The acquisition of Carson Palmer is another issue the Raiders have to deal with. He will have about one week of preparation and familiarity with the plays before he's called in to action. He will be behind the eight ball for the next few weeks and may indeed be supplanted by Jason Campbell, if and when he returns. If Palmer starts throwing picks on a regular basis because of whatever, watch the Raiders dive into their perennial spot that the Chiefs and Broncos kept warm for them this year.


Denver:

Denver is the literal wild card in the AFC West this season. Now that Kyle Orton has been benched and Tim Tebow is the guy, anything can happen with this team. I really don't expect the Broncos to rise higher than 8-8 (if they even do that). What I see happening is this team is circling the wagons. John Fox is not known for being overly outgoing or forthcoming with anything more than cliché sound bites. He was that way with the Panthers and hasn't changed since climbing the mountains.

John Elway, on the other hand, was hired to be the face and the conscience of Denver. Pat Bowlen is a savvy businessman and he knows what Elway means to Denver. He also knows that Denver is used to winning. This is another instance of being unsure the right ingredients are in play for the Broncos. But if the city wants entertainment, they'll probably get it.

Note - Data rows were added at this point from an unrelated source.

-- ==== Sys2Proof/Machine/Registers.lean ====
section
/-! DEFINITION. What a read of BAR0 returns (R3, R6, R9, R14, R15, R447 to R456): one function per register window. -/

namespace Sys2Proof.Machine

/-- A value placed at a bit of a register. -/
def atBit (k v : Nat) : Nat := v * 2 ^ k

/-- Low and high halves of a 64-bit value. -/
def lo32 (v : Nat) : Nat := v % 2 ^ 32
def hi32 (v : Nat) : Nat := v / 2 ^ 32 % 2 ^ 32

/-- The bits set by a predicate on 0 to n - 1. -/
def bitsOf (n : Nat) (p : Nat → Bool) : Nat := (List.range n).foldl (fun m k => if p k then m + 2 ^ k else m) 0

/-- Total DDR5 found, in GiB, saturating (R447). -/
def ddr5Total (s : State) : Nat := min 255 (s.mem.ch0 + s.mem.ch1)

/-- SYS_ (R3, R60, R447). -/
def sysReg (s : State) (o : Nat) : Nat := match o with
  | 0x00 => 0x7E207700
  | 0x04 => 0x00000010
  | 0x08 => s.sys.firmware.toNat
  | 0x0C => if 3 ≤ s.sys.bootStep then lifecycle s else 0
  | 0x10 => 0x10400400
  | 0x14 => 0x00004419
  | 0x18 => atBit 8 (ddr5Total s) + 0x10
  | 0x1C => 0x20C840C0
  | 0x20 => atBit 16 s.sys.cause.toNat + atBit 8 (modeCode s.sys.prev) + atBit 4 (bit s.sys.token) + modeCode s.sys.mode
  | 0x24 => atBit 24 s.sys.bootFail.toNat + atBit 8 (bit s.sys.bootSlot) + s.sys.bootStep
  | _ => 0

/-- PMU_ (R98). -/
def pmuReg (s : State) (o : Nat) : Nat := match o with
  | 0x00 => s.pmu.powered.toNat / 2 * 2 + bit (pd s 0)
  | 0x04 => s.pmu.lock.toNat
  | 0x08 => s.pmu.flags.toNat
  | 0x0C => s.pmu.resetCause.toNat
  | 0x10 => s.pmu.temp.toNat
  | 0x14 => s.pmu.vbatMv.toNat
  | 0x18 => lo32 (s.pmu.fabATicks / tickMs)
  | 0x1C => lo32 (s.pmu.fabBTicks / tickMs)
  | _ => 0

/-- EVT_ (R456). -/
def evtReg (s : State) (o : Nat) : Nat :=
  let e := s.evt
  if o = 0 then atBit 8 (bit ((List.range 192).any (signalling e))) + ballsAsserted e
  else if 0x10 ≤ o ∧ o < 0x28 then (e.pend.toNat / 2 ^ (8 * (o - 0x10))) % 2 ^ 32
  else if 0x30 ≤ o ∧ o < 0x48 then (e.mask.toNat / 2 ^ (8 * (o - 0x30))) % 2 ^ 32
  else if 0x58 ≤ o ∧ o < 0x60 then (e.armed.toNat / 2 ^ (8 * (o - 0x58))) % 2 ^ 32
  else if 0x80 ≤ o ∧ o < 0xA0 then (e.balls.toNat / 2 ^ ((o - 0x80) / 2)) % 4
  else if 0x100 ≤ o ∧ o < 0x400 then
    let r := tget e.routes ((o - 0x100) / 4) {}
    atBit 16 r.count.toNat + atBit 8 r.balls.toNat + atBit 7 (bit r.ven) + r.vector.toNat
  else if 0x400 ≤ o ∧ o < 0x500 then
    let v := tget e.vecs ((o - 0x400) / 4) {}
    atBit 16 v.msgs.toNat + v.holdoff.toNat
  else 0

/-- CMD_ (R48). -/
def cmdReg (s : State) (o : Nat) : Nat :=
  if o = 0 then bit s.vcp.enable
  else if o = 4 then atBit 8 (bit s.vcp.ready) + bitsOf 8 (fun n => (tget s.vcp.rings n {}).en)
  else if o = 8 then s.vcp.err.toNat
  else if 0x100 ≤ o ∧ o < 0x300 then
    let r := tget s.vcp.rings ((o - 0x100) / 0x40) {}
    match (o - 0x100) % 0x40 with
    | 0x00 => lo32 r.sqb.toNat
    | 0x04 => hi32 r.sqb.toNat
    | 0x08 => r.sqt
    | 0x0C => r.sqh
    | 0x10 => lo32 r.cqb.toNat
    | 0x14 => hi32 r.cqb.toNat
    | 0x18 => r.cqh
    | 0x1C => r.cqt
    | 0x20 => atBit 31 (bit r.en) + atBit 8 r.vector + atBit 4 r.cqLog + r.sqLog
    | _ => 0
  else 0

/-- OVR of the newest sample of a front-end channel. -/
def newestOvr (s : State) (n : Nat) : Bool := match tfind s.adc.samples n with
  | some x => x.flags.getLsbD 0
  | none => false

/-- ADC_SEQk (R125). -/
def seqReg (r : Sar) : Nat := atBit 8 r.entries.length + r.entry

/-- A converter converts: the entries of its sequence, or an urgent injection (R111, R112). -/
def sarRuns (s : State) (r : Sar) : Bool := s.adc.running && (!r.entries.isEmpty || !r.urgent.isEmpty)

/-- ADC_ (R125). -/
def adcReg (s : State) (o : Nat) : Nat :=
  if 0x100 ≤ o ∧ o < 0x200 then
    let c := tget s.adc.counts ((o - 0x100) / 8) {}
    if o % 8 = 0 then c.fwd.toNat else c.rev.toNat
  else match o with
    | 0x00 => atBit 8 (bit s.adc.rate16) + atBit 6 s.adc.refP + atBit 5 s.adc.refM + atBit 4 (bit s.adc.readyP)
        + atBit 3 (bit s.adc.readyM) + atBit 2 (bit (sarRuns s s.adc.sar1))
        + atBit 1 (bit (sarRuns s s.adc.sar0)) + bit s.adc.running
    | 0x04 => s.adc.flags.toNat
    | 0x10 => atBit 16 (bitsOf 12 (fun n => newestOvr s (16 + n))) + bitsOf 12 (newestOvr s)
    | 0x14 => bitsOf 32 (fun k => newestOvr s (32 + k))
    | 0x18 => bitsOf 16 (fun k => newestOvr s (64 + k))
    | 0x20 => seqReg s.adc.sar0
    | 0x24 => seqReg s.adc.sar1
    | 0x28 => s.adc.sar0.aborts.toNat
    | 0x2C => s.adc.sar1.aborts.toNat
    | 0x30 => s.adc.refin.toNat
    | 0x34 => s.adc.avdd.toNat
    | _ => 0

/-- The accumulator and half that an offset of 0x1000 to 0x12FF in MTR_ names: channel, accumulator (R166). -/
def accAt (o : Nat) : Nat × Nat := ((o - 0x1000) / 0x40, (o - 0x1000) % 0x40 / 8)

/-- MTR_ (R145, R166). -/
def mtrReg (s : State) (o : Nat) : Nat :=
  if 0x100 ≤ o ∧ o < 0x140 then
    let p := tget s.mtr.pulses ((o - 0x100) / 4) {}
    atBit 16 p.source + atBit 8 (bit (decide (255 ≤ p.pending))) + p.pending
  else if 0x1000 ≤ o ∧ o < 0x1300 then
    let m := mtrChan s (accAt o).1
    if o % 8 = 0 then lo32 (m.accs.counts.getD (accAt o).2 0).toNat
    else hi32 (m.latch.getD (accAt o).2 0).toNat
  else match o with
    | 0x00 => atBit 13 (bit (meterKey s).isSome) + atBit 12 (bit (meteringRuns s))
        + bitsOf 12 (fun n => billsUncertified (mtrChan s n))
    | 0x04 => s.mtr.flags.toNat
    | 0x08 => lo32 (s.mtr.snapNext - 1)
    | 0x0C => ((s.mtr.ring.head?).map (·.number)).getD 0
    | 0x10 => s.mtr.periods.toNat
    | _ => 0

/-- PTS_ (R194). -/
def ptsReg (s : State) (o : Nat) : Nat := match o with
  | 0x00 => atBit 3 (bit s.tim.servo.valid) + atBit 2 (bit s.pts.paused) + atBit 1 (bit s.pts.spillActive)
      + bit (collectorRuns s)
  | 0x04 => s.pts.flags.toNat
  | 0x08 => resident s
  | 0x0C => bytesIn s.pts.ingress
  | 0x10 => bytesIn s.pts.spill
  | 0x14 => s.pts.spillPeak
  | 0x18 => s.pts.applied.toNat
  | 0x1C => lo32 s.pts.rateLast
  | 0x20 => s.pts.dgrams.toNat
  | 0x24 => s.pts.dropFull.toNat
  | 0x28 => s.pts.refused.toNat
  | 0x2C => s.pts.authFail.toNat
  | 0x30 => (s.pts.units.filter (fun e => e.2.throttled.isSome)).length
  | 0x34 => (s.pts.units.filter (fun e => e.2.silent)).length
  | _ => 0

/-- NET_ (R449). -/
def netReg (s : State) (o : Nat) : Nat :=
  if o < 0x200 then
    let p := netPort s (o / 0x40)
    match o % 0x40 with
    | 0x00 => atBit 3 (bit p.sgmii) + atBit 1 p.speed + bit p.up
    | 0x04 => p.rxDrop.toNat
    | 0x08 => p.pause.toNat
    | 0x0C => p.unbound.toNat
    | _ => 0
  else if o = 0x400 then (tget s.net.prp 0 {}).overflow.toNat
  else if o = 0x410 then (tget s.net.prp 1 {}).overflow.toNat
  else 0

/-- A rate in ns per s as a register of 10^-12 (R351; log entry 7). -/
def rateReg (r : Rat) : Nat := twos 32 (roundNear (r * 1000))

/-- |LEGAL - SERVO| is above 1 ms (R351). -/
def legalSlew (s : State) : Bool := decide ((1000000 : Rat) < absR (legalLessServo s))

/-- The SLAVE port's number, 0 without one. -/
def slavePort (s : State) : Nat := ((List.range 8).find? (fun p => decide ((ptpPort s p).state = portSlave))).getD 0

/-- TIM_STAT.STATE (R351). -/
def servoCode : ServoState → Nat
  | .free => 0
  | .acquiring => 1
  | .locked => 2
  | .holdover => 3

/-- TIM_ (R334, R351). -/
def timReg (s : State) (o : Nat) : Nat :=
  let t := s.tim
  if 0x100 ≤ o ∧ o < 0x180 then
    let p := ptpPort s ((o - 0x100) / 0x10)
    match o % 0x10 with
    | 0x00 => atBit 4 p.record.profile + p.state
    | 0x04 => (pathDelay p.delay).toNat
    | 0x08 => p.sync.toNat
    | _ => 0
  else match o with
    | 0x00 => atBit 11 (bit (slaveOn t)) + atBit 8 (slavePort s) + atBit 7 (bit t.rtcInvalid) + atBit 6 (bit t.degraded)
        + atBit 5 (bit (legalSlew s)) + atBit 4 (bit t.holdExpired) + atBit 2 (servoCode t.state)
        + atBit 1 (bit t.legal.valid) + bit t.servo.valid
    | 0x04 => t.flags.toNat
    | 0x08 => lo32 t.counter
    | 0x0C => hi32 t.latchCount
    | 0x10 => lo32 t.latchServo.s
    | 0x14 => hi32 t.latchServo.s
    | 0x18 => t.latchServo.ns
    | 0x1C => t.latchServo.frac
    | 0x20 => lo32 t.latchLegal.s
    | 0x24 => hi32 t.latchLegal.s
    | 0x28 => t.latchLegal.ns
    | 0x2C => t.latchLegal.frac
    | 0x30 => rateReg t.rServo
    | 0x34 => rateReg t.rLegal
    | 0x38 => twos 32 (clampI (-2147483648) 2147483647 (truncR t.offset))
    | 0x3C => t.steps.toNat
    | 0x40 => lo32 t.holdS
    | 0x44 => atBit 18 (bit t.li59) + atBit 17 (bit t.li61) + atBit 16 (bit t.utcValid) + t.utcOffset.toNat
    | _ => 0

/-- A wide ESTIMATE holds the reaches (R224). -/
def wideHolds (s : State) : Bool := match runningOf s 0 with
  | some r => r.wide && decide (r.phase ≠ 10) && r.ended.isNone
  | none => false

/-- A partition's job waits for the work area, or runs. -/
def jobWaits (s : State) (p : Nat) : Bool := ((runningOf s p).map (fun r => decide (r.phase = 10))).getD false

/-- SLV_PROGp.PHASE of a stage (R249): the reductions belong to the phase whose values they join. -/
def stagePhase : Stage → Nat
  | .reduce .opening | .assemble => 3
  | .factor => 4
  | .up .refine | .down .refine | .reduce .residual | .reduce .refined => 6
  | .up _ | .down _ | .reduce .affine | .reduce .centring => 5
  | .reduce .step | .update | .reduce .closing | .done => 7

/-- SLV_PROGp.PHASE (R249): between its creation and its start a job wakes or copies, which of the two is a free
value. -/
def phaseShown (s : State) (p : Nat) : Nat := match runningOf s p with
  | none => 0
  | some r => match r.phase with
    | 1 => 1 + (Config.freeWord s.free).toNat % 2
    | 3 => stagePhase r.fab.stage
    | k => k

/-- Microseconds since step 1 of R225, saturating (R249). -/
def elapsedUs (s : State) (p : Nat) : Nat := match runningOf s p with
  | some r => min ((now s - r.since) / tickUs) (2 ^ 32 - 1)
  | none => (tget s.slv.shown p {}).elapsed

As far as the prospects for this team with these players, I'm not convinced they have or are capable of fielding enough skill position players to rise to the top of the division this year or next year. The Tim Tebow Train may fly right off the tracks before the end of the season. The fans have been clamoring for Tebow and there are some true believers with their heads quite literally above the clouds when it comes to number 15. Be careful what you wish for Denver.


Wrap Up:

As has been typical for the last 20 years, the west is still as wild as ever. With so many moving parts, this division can rise to the top of the NFL or become the trash can of the league. One never knows. This is how I see the division shaking out by the time the playoffs roll around:

Kansas City or San Diego will be the champions. Denver will be third and Oakland at the bottom. I occasionally will take to trending to project possible outcomes and here are the indicators.

Kansas City is ascending by most observations. Typically, ascending teams at or near the midpoint of the season tend to stay strong through the remainder. Now that doesn't foresee any major disruptions either player-wise or organization-wise. With 10 games to go and a bellwether game on Monday night, we'll see.

San Diego is as wishy-washy as ever in terms of level of play. They are sometimes elite and sometimes, Dolphin-esque. They might get it together in the second half of the season but it may be too late.

Denver is "working" on a work-in-progress. They are undergoing the fabled rebuilding process that many refuse to acknowledge. It will be a couple of years before the AFC West will have much to fear from Denver based on their current situation.

Oakland is Oakland. They have become so synonymous with dysfunction that there is no way they dig out of the cellar until they have a general manager that is willing to right the ship, post Al Davis. I have heard rumors of a certain former, well-known general manager (that is well-known to Chiefs fans) who may possibly end up in charge of the silver and black but personally, I think that's a long shot and wishful thinking, all at once. In other words, they've got a long way to go.

All in all, the AFC West will shape up to be an entertaining division and will, at the very least, keep the rest of the NFL honest.